What you have to do = Below are some records; quote exactly the lines from the one that contains "unfold execJtagTestLogicReset" through the one that contains "unfold State.wayRecords", inclusive, and no others.

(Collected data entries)

++++++

theorem execLaneCheck_frame {s0 : State} {e : End} {p : Port} {hd : Flit} {crcs : List Nat} {s : State} (h0 : s0.Frame P s)
    (p_regs : P .regs) (p_mem : P .mem) (p_marked : P .marked) (p_net : P .net) (p_free : P .free) (p_core : P .core)
    (p_die : P .die) (p_home : P .home) (p_pass : P .pass) (p_mesa : P .mesa) (p_meter : P .meter) (p_qos : P .qos)
    (p_io : P .io) (p_ras : P .ras) (p_tvx : P .tvx) :
    FrameOut P s0 (execLaneCheck e p hd crcs s) := by
  unfold execLaneCheck
  try dsimp only
  with_reducible repeat' (first
    | intro _ | assumption | exact State.Frame.refl _ | apply State.control_frame | apply State.setPEnd_frame
    | apply State.laneScore_frame | apply fo_ite | apply f_ite | apply fo_next | apply fo_fault)

theorem execSwapReq_frame {s0 : State} {p : Port} {hd : Flit} {lane : Fin 68} {s : State} (h0 : s0.Frame P s)
    (p_regs : P .regs) (p_mem : P .mem) (p_marked : P .marked) (p_net : P .net) (p_free : P .free) (p_core : P .core)
    (p_die : P .die) (p_home : P .home) (p_pass : P .pass) (p_mesa : P .mesa) (p_meter : P .meter) (p_qos : P .qos)
    (p_io : P .io) (p_ras : P .ras) (p_tvx : P .tvx) :
    FrameOut P s0 (execSwapReq p hd lane s) := by
  unfold execSwapReq
  try dsimp only
  with_reducible repeat' (first
    | intro _ | assumption | exact State.Frame.refl _ | apply State.control_frame | apply State.basinMark_frame
    | apply State.ctlDone_frame | apply fo_next | apply fo_fault | apply f_id)

theorem execSwapCmd_frame {s0 : State} {p : Port} {hd : Flit} {lane : Fin 68} {spare : Fin 68} {s : State}
    (h0 : s0.Frame P s) (p_regs : P .regs) (p_pass : P .pass) :
    FrameOut P s0 (execSwapCmd p hd lane spare s) := by
  unfold execSwapCmd
  try dsimp only
  with_reducible repeat' (first
    | intro _ | assumption | exact State.Frame.refl _ | apply State.control_frame | apply State.setPEnd_frame
    | apply State.ctlSend_frame | apply State.ctlDone_frame | apply State.setPPort_frame | apply fo_ite | apply f_ite
    | apply fo_next | apply fo_fault | apply f_id | refine f_of_next (by assumption) ?_ | split)

theorem State.spared_frame {s0 : State} {s : State} {e : Nat} {p : Nat} (h0 : s0.Frame P s) (p_regs : P .regs)
    (p_tvx : P .tvx) :
    s0.Frame P (State.spared s e p) := by
  unfold State.spared
  try dsimp only
  with_reducible repeat' (first | intro _ | assumption | exact State.Frame.refl _ | apply State.put_frame | apply State.logEvent_frame | apply f_ite)

theorem execSwapMark_frame {s0 : State} {e : End} {p : Port} {hd : Flit} {lane : Fin 68} {spare : Fin 68} {s : State}
    (h0 : s0.Frame P s) (p_regs : P .regs) (p_pass : P .pass) (p_tvx : P .tvx) :
    FrameOut P s0 (execSwapMark e p hd lane spare s) := by
  unfold execSwapMark
  try dsimp only
  with_reducible repeat' (first
    | intro _ | assumption | exact State.Frame.refl _ | apply State.control_frame | apply State.setPEnd_frame
    | apply State.spared_frame | apply State.setPPort_frame | apply fo_ite | apply f_ite | apply fo_next | apply fo_fault
    | apply f_id | refine f_of_next (by assumption) ?_ | split)
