theorem execHostAreaRead_frame {s0 : State} {s : State} (h0 : s0.Frame P s) (p_free : P .free) (p_tvx : P .tvx) :
    FrameOut P s0 (execHostAreaRead s) := by
  unfold execHostAreaRead
  try dsimp only
  with_reducible repeat' (first
    | intro _ | assumption | exact State.Frame.refl _ | apply State.execHead_frame | apply State.flashGate_frame
    | apply fo_ite | apply f_ite | apply f_ite_fst | apply f_ite_snd | apply fo_next | apply fo_fault)

theorem execLongOpComplete_frame {s0 : State} {s : State} (h0 : s0.Frame P s) (p_regs : P .regs) (p_tvx : P .tvx) :
    FrameOut P s0 (execLongOpComplete s) := by
  unfold execLongOpComplete
  try dsimp only
  with_reducible repeat' (first
    | intro _ | assumption | exact State.Frame.refl _ | apply State.longFinish_frame | apply fo_ite | apply f_ite
    | apply fo_next | apply fo_fault | split)

theorem execFlashReqAssert_frame {s0 : State} {s : State} (h0 : s0.Frame P s) (p_tvx : P .tvx) :
    FrameOut P s0 (execFlashReqAssert s) := by
  unfold execFlashReqAssert
  try dsimp only
  with_reducible repeat' (first
    | intro _ | assumption | exact State.Frame.refl _ | apply State.flashTry_frame | apply State.setTvx_frame
    | apply fo_next | apply fo_fault)

theorem execFlashReqDeassert_frame {s0 : State} {s : State} (h0 : s0.Frame P s) (p_regs : P .regs) (p_tvx : P .tvx)
    (p_pwr : P .pwr) :
    FrameOut P s0 (execFlashReqDeassert s) := by
  unfold execFlashReqDeassert
  try dsimp only
  with_reducible repeat' (first
    | (intro (p : Part) hp; cases p <;> first | rfl | contradiction) | intro _ | assumption | exact State.Frame.refl _
    | apply State.flushLog_frame | apply State.setTvx_frame | apply fo_ite | apply f_ite | apply fo_next | apply fo_fault
    | apply f_mk)

end Sys2Proof.Machine
end

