theorem execVauxDown_frame {s0 : State} {s : State} (h0 : s0.Frame P s) (p_regs : P .regs) (p_mem : P .mem)
    (p_marked : P .marked) (p_net : P .net) (p_core : P .core) (p_die : P .die) (p_home : P .home) (p_pass : P .pass)
    (p_chan : P .chan) (p_mesa : P .mesa) (p_meter : P .meter) (p_qos : P .qos) (p_hzn : P .hzn) (p_xce : P .xce)
    (p_io : P .io) (p_ras : P .ras) (p_tvx : P .tvx) (p_pwr : P .pwr) (p_ccol : P .ccol) :
    FrameOut P s0 (execVauxDown s) := by
  unfold execVauxDown
  try dsimp only
  with_reducible repeat' (first
    | intro _ | assumption | exact State.Frame.refl _ | apply State.por_frame | apply fo_ite | apply f_ite | apply fo_next
    | apply fo_fault)

theorem State.hostAsk_frame {s0 : State} {s : State} (h0 : s0.Frame P s) (p_pwr : P .pwr) :
    s0.Frame P (State.hostAsk s) := by
  unfold State.hostAsk
  try dsimp only
  with_reducible repeat' (first | intro _ | assumption | exact State.Frame.refl _ | apply State.setPwr_frame | apply f_ite)

theorem execHostPwrRequest_frame {s0 : State} {s : State} (h0 : s0.Frame P s) (p_pwr : P .pwr) :
    FrameOut P s0 (execHostPwrRequest s) := by
  unfold execHostPwrRequest
  try dsimp only
  with_reducible repeat' (first
    | intro _ | assumption | exact State.Frame.refl _ | apply State.hostAsk_frame | apply fo_ite | apply f_ite
    | apply fo_next | apply fo_fault)

theorem execHostPwrRetry_frame {s0 : State} {s : State} (h0 : s0.Frame P s) (p_pwr : P .pwr) :
    FrameOut P s0 (execHostPwrRetry s) := by
  unfold execHostPwrRetry
  try dsimp only
  with_reducible repeat' (first
    | intro _ | assumption | exact State.Frame.refl _ | apply State.hostAsk_frame | apply fo_ite | apply f_ite
    | apply fo_next | apply fo_fault)

theorem execPwrgoodTimeout_frame {s0 : State} {s : State} (h0 : s0.Frame P s) (p_regs : P .regs) (p_tvx : P .tvx)
    (p_pwr : P .pwr) :
    FrameOut P s0 (execPwrgoodTimeout s) := by
  unfold execPwrgoodTimeout
  try dsimp only
  with_reducible repeat' (first
    | intro _ | assumption | exact State.Frame.refl _ | apply State.logEvent_frame | apply State.setPwr_frame | apply fo_ite
    | apply f_ite | apply fo_next | apply fo_fault)

theorem State.hostPor_frame {s0 : State} {s : State} (h0 : s0.Frame P s) (p_regs : P .regs) (p_mem : P .mem)
    (p_marked : P .marked) (p_net : P .net) (p_free : P .free) (p_core : P .core) (p_die : P .die) (p_home : P .home)
    (p_pass : P .pass) (p_chan : P .chan) (p_mesa : P .mesa) (p_meter : P .meter) (p_qos : P .qos) (p_hzn : P .hzn)
    (p_xce : P .xce) (p_io : P .io) (p_ras : P .ras) (p_tvx : P .tvx) (p_pwr : P .pwr) (p_ccol : P .ccol) :
    s0.Frame P (State.hostPor s) := by
  unfold State.hostPor
  try dsimp only
  with_reducible repeat' (first
    | intro _ | assumption | exact State.Frame.refl _ | apply State.loadAll_frame | apply State.settingsCheck_frame
    | apply State.por_frame | apply State.setPwr_frame)

theorem State.hostBegin_frame {s0 : State} {s : State} (h0 : s0.Frame P s) (p_pwr : P .pwr) :
    s0.Frame P (State.hostBegin s) := by
  unfold State.hostBegin
  try dsimp only
  with_reducible repeat' (first | intro _ | assumption | exact State.Frame.refl _ | apply State.setStage_frame | apply f_ite)

theorem execPwrgoodRise_frame {s0 : State} {s : State} (h0 : s0.Frame P s) (p_regs : P .regs) (p_mem : P .mem)
    (p_marked : P .marked) (p_net : P .net) (p_free : P .free) (p_core : P .core) (p_die : P .die) (p_home : P .home)
    (p_pass : P .pass) (p_chan : P .chan) (p_mesa : P .mesa) (p_meter : P .meter) (p_qos : P .qos) (p_hzn : P .hzn)
    (p_xce : P .xce) (p_io : P .io) (p_ras : P .ras) (p_tvx : P .tvx) (p_pwr : P .pwr) (p_ccol : P .ccol) :
    FrameOut P s0 (execPwrgoodRise s) := by
  unfold execPwrgoodRise
  try dsimp only
  with_reducible repeat' (first
    | intro _ | assumption | exact State.Frame.refl _ | apply State.hostPor_frame | apply State.setPwr_frame
    | apply State.hostBegin_frame | apply fo_ite | apply f_ite | apply fo_next | apply fo_fault)

theorem State.longBreak_frame {s0 : State} {s : State} {ops : List Nat} (h0 : s0.Frame P s) (p_regs : P .regs)
    (p_tvx : P .tvx) :
    s0.Frame P (State.longBreak s ops) := by
  unfold State.longBreak
  try dsimp only
  with_reducible repeat' (first | intro _ | assumption | exact State.Frame.refl _ | apply State.longFinish_frame | apply f_ite | split)

theorem execPwrgoodFall_frame {s0 : State} {s : State} (h0 : s0.Frame P s) (p_regs : P .regs) (p_chan : P .chan)
    (p_tvx : P .tvx) (p_pwr : P .pwr) :
    FrameOut P s0 (execPwrgoodFall s) := by
  unfold execPwrgoodFall
  try dsimp only
  with_reducible repeat' (first
    | (intro (p : Part) hp; cases p <;> first | rfl | contradiction) | intro _ | assumption | exact State.Frame.refl _
    | apply State.setPwr_frame | apply State.flashTry_frame | apply State.longBreak_frame | apply fo_ite | apply f_ite
    | apply fo_next | apply fo_fault | apply f_mk)

theorem execHostRailFault_frame {s0 : State} {s : State} (h0 : s0.Frame P s) (p_regs : P .regs) (p_free : P .free)
    (p_core : P .core) (p_pass : P .pass) (p_ras : P .ras) (p_tvx : P .tvx) (p_pwr : P .pwr) :
    FrameOut P s0 (execHostRailFault s) := by
  unfold execHostRailFault
  try dsimp only
  with_reducible repeat' (first
    | intro _ | assumption | exact State.Frame.refl _ | apply State.hostStop_frame | apply State.setPwr_frame
    | apply State.errRecord_frame | apply fo_ite | apply f_ite | apply fo_next | apply fo_fault)

theorem execJtagExtestClamp_frame {s0 : State} {s : State} (h0 : s0.Frame P s) (p_pwr : P .pwr) :
    FrameOut P s0 (execJtagExtestClamp s) := by
  unfold execJtagExtestClamp
  try dsimp only
  with_reducible repeat' (first
    | intro _ | assumption | exact State.Frame.refl _ | apply State.setPwr_frame | apply fo_ite | apply f_ite
    | apply fo_next | apply fo_fault)

theorem execJtagTestLogicReset_frame {s0 : State} {s : State} (h0 : s0.Frame P s) (p_regs : P .regs) (p_mem : P .mem)
    (p_marked : P .marked) (p_net : P .net) (p_free : P .free) (p_core : P .core) (p_die : P .die) (p_home : P .home)
    (p_pass : P .pass) (p_chan : P .chan) (p_mesa : P .mesa) (p_meter : P .meter) (p_qos : P .qos) (p_hzn : P .hzn)
    (p_xce : P .xce) (p_io : P .io) (p_ras : P .ras) (p_tvx : P .tvx) (p_pwr : P .pwr) (p_ccol : P .ccol) :
    FrameOut P s0 (execJtagTestLogicReset s) := by
  unfold execJtagTestLogicReset
  try dsimp only
  with_reducible repeat' (first
    | intro _ | assumption | exact State.Frame.refl _ | apply State.hostBegin_frame | apply State.hostPor_frame
    | apply fo_ite | apply f_ite | apply fo_next | apply fo_fault)

theorem State.wayRecords_frame {s0 : State} {s : State} (h0 : s0.Frame P s) (p_regs : P .regs) :
    s0.Frame P (State.wayRecords s) := by
  unfold State.wayRecords
  try dsimp only
  with_reducible repeat' (first | intro _ | assumption | exact State.Frame.refl _ | apply State.put_frame | apply f_foldN)

theorem State.arraysFilled_frame {s0 : State} {s : State} (h0 : s0.Frame P s) (p_regs : P .regs) (p_core : P .core)
    (p_die : P .die) (p_home : P .home) (p_mesa : P .mesa) (p_tvx : P .tvx) :
    s0.Frame P (State.arraysFilled s) := by
  unfold State.arraysFilled
  try dsimp only
  with_reducible repeat' (first
    | intro _ | assumption | exact State.Frame.refl _ | apply State.dieArrays_frame | apply State.put_frame
    | apply State.putB_frame | apply State.mesaCountWays_frame | apply State.mesaInvAll_frame | apply f_foldN)

theorem State.loadNode_frame {s0 : State} {s : State} (h0 : s0.Frame P s) (p_regs : P .regs) :
    s0.Frame P (State.loadNode s) := by
  unfold State.loadNode
  try dsimp only
  with_reducible repeat' (first | intro _ | assumption | exact State.Frame.refl _ | apply State.put_frame)

theorem State.porSettings_frame {s0 : State} {s : State} (h0 : s0.Frame P s) (p_regs : P .regs) (p_hzn : P .hzn)
    (p_ras : P .ras) :
    s0.Frame P (State.porSettings s) := by
  unfold State.porSettings
  try dsimp only
  with_reducible repeat' (first
    | (intro (p : Part) hp; cases p <;> first | rfl | contradiction) | intro _ | assumption | exact State.Frame.refl _
    | apply State.wayRecords_frame | apply State.loadNode_frame | apply State.setCoreState_frame | apply State.put_frame
    | apply State.setReg_frame | apply State.hznStart_frame | apply f_ite | apply f_foldN
    | (apply f_mk; first | assumption | exact State.Frame.refl _ | apply State.wayRecords_frame | apply State.loadNode_frame | apply State.setCoreState_frame | apply State.put_frame | apply State.setReg_frame | apply State.hznStart_frame | apply f_ite | apply f_foldN)
    | split)

theorem execStartupArraysReady_frame {s0 : State} {s : State} (h0 : s0.Frame P s) (p_regs : P .regs) (p_core : P .core)
    (p_die : P .die) (p_home : P .home) (p_pass : P .pass) (p_mesa : P .mesa) (p_hzn : P .hzn) (p_ras : P .ras)
    (p_tvx : P .tvx) (p_pwr : P .pwr) :
    FrameOut P s0 (execStartupArraysReady s) := by
  unfold execStartupArraysReady
  try dsimp only
  with_reducible repeat' (first
    | intro _ | assumption | exact State.Frame.refl _ | apply State.porSettings_frame | apply State.setStage_frame
    | apply State.put_frame | apply State.arraysFilled_frame | apply State.passUp_frame | apply fo_ite | apply f_ite
    | apply f_foldN | apply fo_next | apply fo_fault)

theorem State.imgLine_frame {s0 : State} {s : State} {k : Nat} (h0 : s0.Frame P s) (p_regs : P .regs) (p_mem : P .mem)
    (p_marked : P .marked) (p_free : P .free) (p_core : P .core) (p_home : P .home) (p_pass : P .pass) (p_mesa : P .mesa)
    (p_meter : P .meter) (p_qos : P .qos) (p_ras : P .ras) (p_tvx : P .tvx) :
    s0.Frame P (State.imgLine s k) := by
  unfold State.imgLine
  try dsimp only
  with_reducible repeat' (first
    | intro _ | assumption | exact State.Frame.refl _ | apply State.freeLine_frame | apply State.homeWrite_frame
    | refine f_of_snd (by assumption) ?_ | refine f_of_fst (by assumption) ?_ | refine f_of_some (by assumption) ?_ | split)

theorem State.releaseHarts_frame {s0 : State} {s : State} (h0 : s0.Frame P s) (p_regs : P .regs) (p_core : P .core)
    (p_die : P .die) (p_mesa : P .mesa) (p_pwr : P .pwr) :
    s0.Frame P (State.releaseHarts s) := by
  unfold State.releaseHarts
  try dsimp only
  with_reducible repeat' (first
    | intro _ | assumption | exact State.Frame.refl _ | apply State.setDieOnline_frame | apply State.setDieCtl_frame
    | apply State.loadNode_frame | apply State.mesaInvEnd_frame | apply State.coreStart_frame | apply State.setStage_frame
    | apply f_ite | apply f_foldN)

theorem execHostImageCopyComplete_frame {s0 : State} {s : State} (h0 : s0.Frame P s) (p_regs : P .regs) (p_mem : P .mem)
    (p_marked : P .marked) (p_free : P .free) (p_core : P .core) (p_die : P .die) (p_home : P .home) (p_pass : P .pass)
    (p_mesa : P .mesa) (p_meter : P .meter) (p_qos : P .qos) (p_ras : P .ras) (p_tvx : P .tvx) (p_pwr : P .pwr) :
    FrameOut P s0 (execHostImageCopyComplete s) := by
  unfold execHostImageCopyComplete
  try dsimp only
  with_reducible repeat' (first
    | intro _ | assumption | exact State.Frame.refl _ | apply State.startStopped_frame | apply State.imgLine_frame
    | apply State.setReg_frame | apply State.releaseHarts_frame | apply fo_ite | apply f_ite | apply f_foldN | apply fo_next
    | apply fo_fault)

theorem State.warmLine_frame {s0 : State} {s : State} {line : Nat} {mcid : Nat} {l : Option Line} (h0 : s0.Frame P s)
    (p_regs : P .regs) (p_mem : P .mem) (p_marked : P .marked) (p_free : P .free) (p_core : P .core) (p_home : P .home)
    (p_pass : P .pass) (p_mesa : P .mesa) (p_meter : P .meter) (p_qos : P .qos) (p_ras : P .ras) (p_tvx : P .tvx) :
    s0.Frame P (State.warmLine s line mcid l) := by
  unfold State.warmLine
  try dsimp only
  with_reducible repeat' (first | intro _ | assumption | exact State.Frame.refl _ | apply State.homeWrite_frame | apply f_ite)

theorem State.warmFlush_frame {s0 : State} {s : State} (h0 : s0.Frame P s) (p_regs : P .regs) (p_mem : P .mem)
    (p_marked : P .marked) (p_free : P .free) (p_core : P .core) (p_home : P .home) (p_pass : P .pass) (p_mesa : P .mesa)
    (p_meter : P .meter) (p_qos : P .qos) (p_ras : P .ras) (p_tvx : P .tvx) :
    s0.Frame P (State.warmFlush s) := by
  unfold State.warmFlush
  try dsimp only
  with_reducible repeat' (first | intro _ | assumption | exact State.Frame.refl _ | apply State.warmLine_frame | apply f_ite | apply f_foldl | split)

theorem State.warmLeave_frame {s0 : State} {s : State} (h0 : s0.Frame P s) (p_regs : P .regs) (p_hzn : P .hzn) :
    s0.Frame P (State.warmLeave s) := by
  unfold State.warmLeave
  try dsimp only
  with_reducible repeat' (first
    | intro _ | assumption | exact State.Frame.refl _ | apply State.islSend_frame | apply State.alone_frame | apply f_ite
    | apply f_foldN)

theorem State.warmClear_frame {s0 : State} {s : State} (h0 : s0.Frame P s) (p_regs : P .regs) (p_net : P .net)
    (p_core : P .core) (p_die : P .die) (p_home : P .home) (p_mesa : P .mesa) (p_meter : P .meter) (p_qos : P .qos)
    (p_hzn : P .hzn) (p_xce : P .xce) (p_io : P .io) (p_ccol : P .ccol) :
    s0.Frame P (State.warmClear s) := by
  refine h0.trans ⟨rfl, fun o => ⟨o.1, Tbl.wf_filterMap _ _ ?_ o.2⟩, fun p hp => by cases p <;> first | rfl | contradiction⟩
  intro e f h
  unfold warmReg at h
  split at h
  · cases h
  · dsimp only at h
    split at h
    · cases h
    · next hn => cases h; exact ⟨rfl, hn⟩


theorem State.warmMbox_frame {s0 : State} {s : State} (h0 : s0.Frame P s) (p_tvx : P .tvx) :
    s0.Frame P (State.warmMbox s) := by
  unfold State.warmMbox
  try dsimp only
  with_reducible repeat' (first | intro _ | assumption | exact State.Frame.refl _ | apply State.setTvx_frame | apply f_ite)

++++++

Solved problem =
  unfold execJtagTestLogicReset
  try dsimp only
  with_reducible repeat' (first
    | intro _ | assumption | exact State.Frame.refl _ | apply State.hostBegin_frame | apply State.hostPor_frame
    | apply fo_ite | apply f_ite | apply fo_next | apply fo_fault)

theorem State.wayRecords_frame {s0 : State} {s : State} (h0 : s0.Frame P s) (p_regs : P .regs) :
    s0.Frame P (State.wayRecords s) := by
  unfold State.wayRecords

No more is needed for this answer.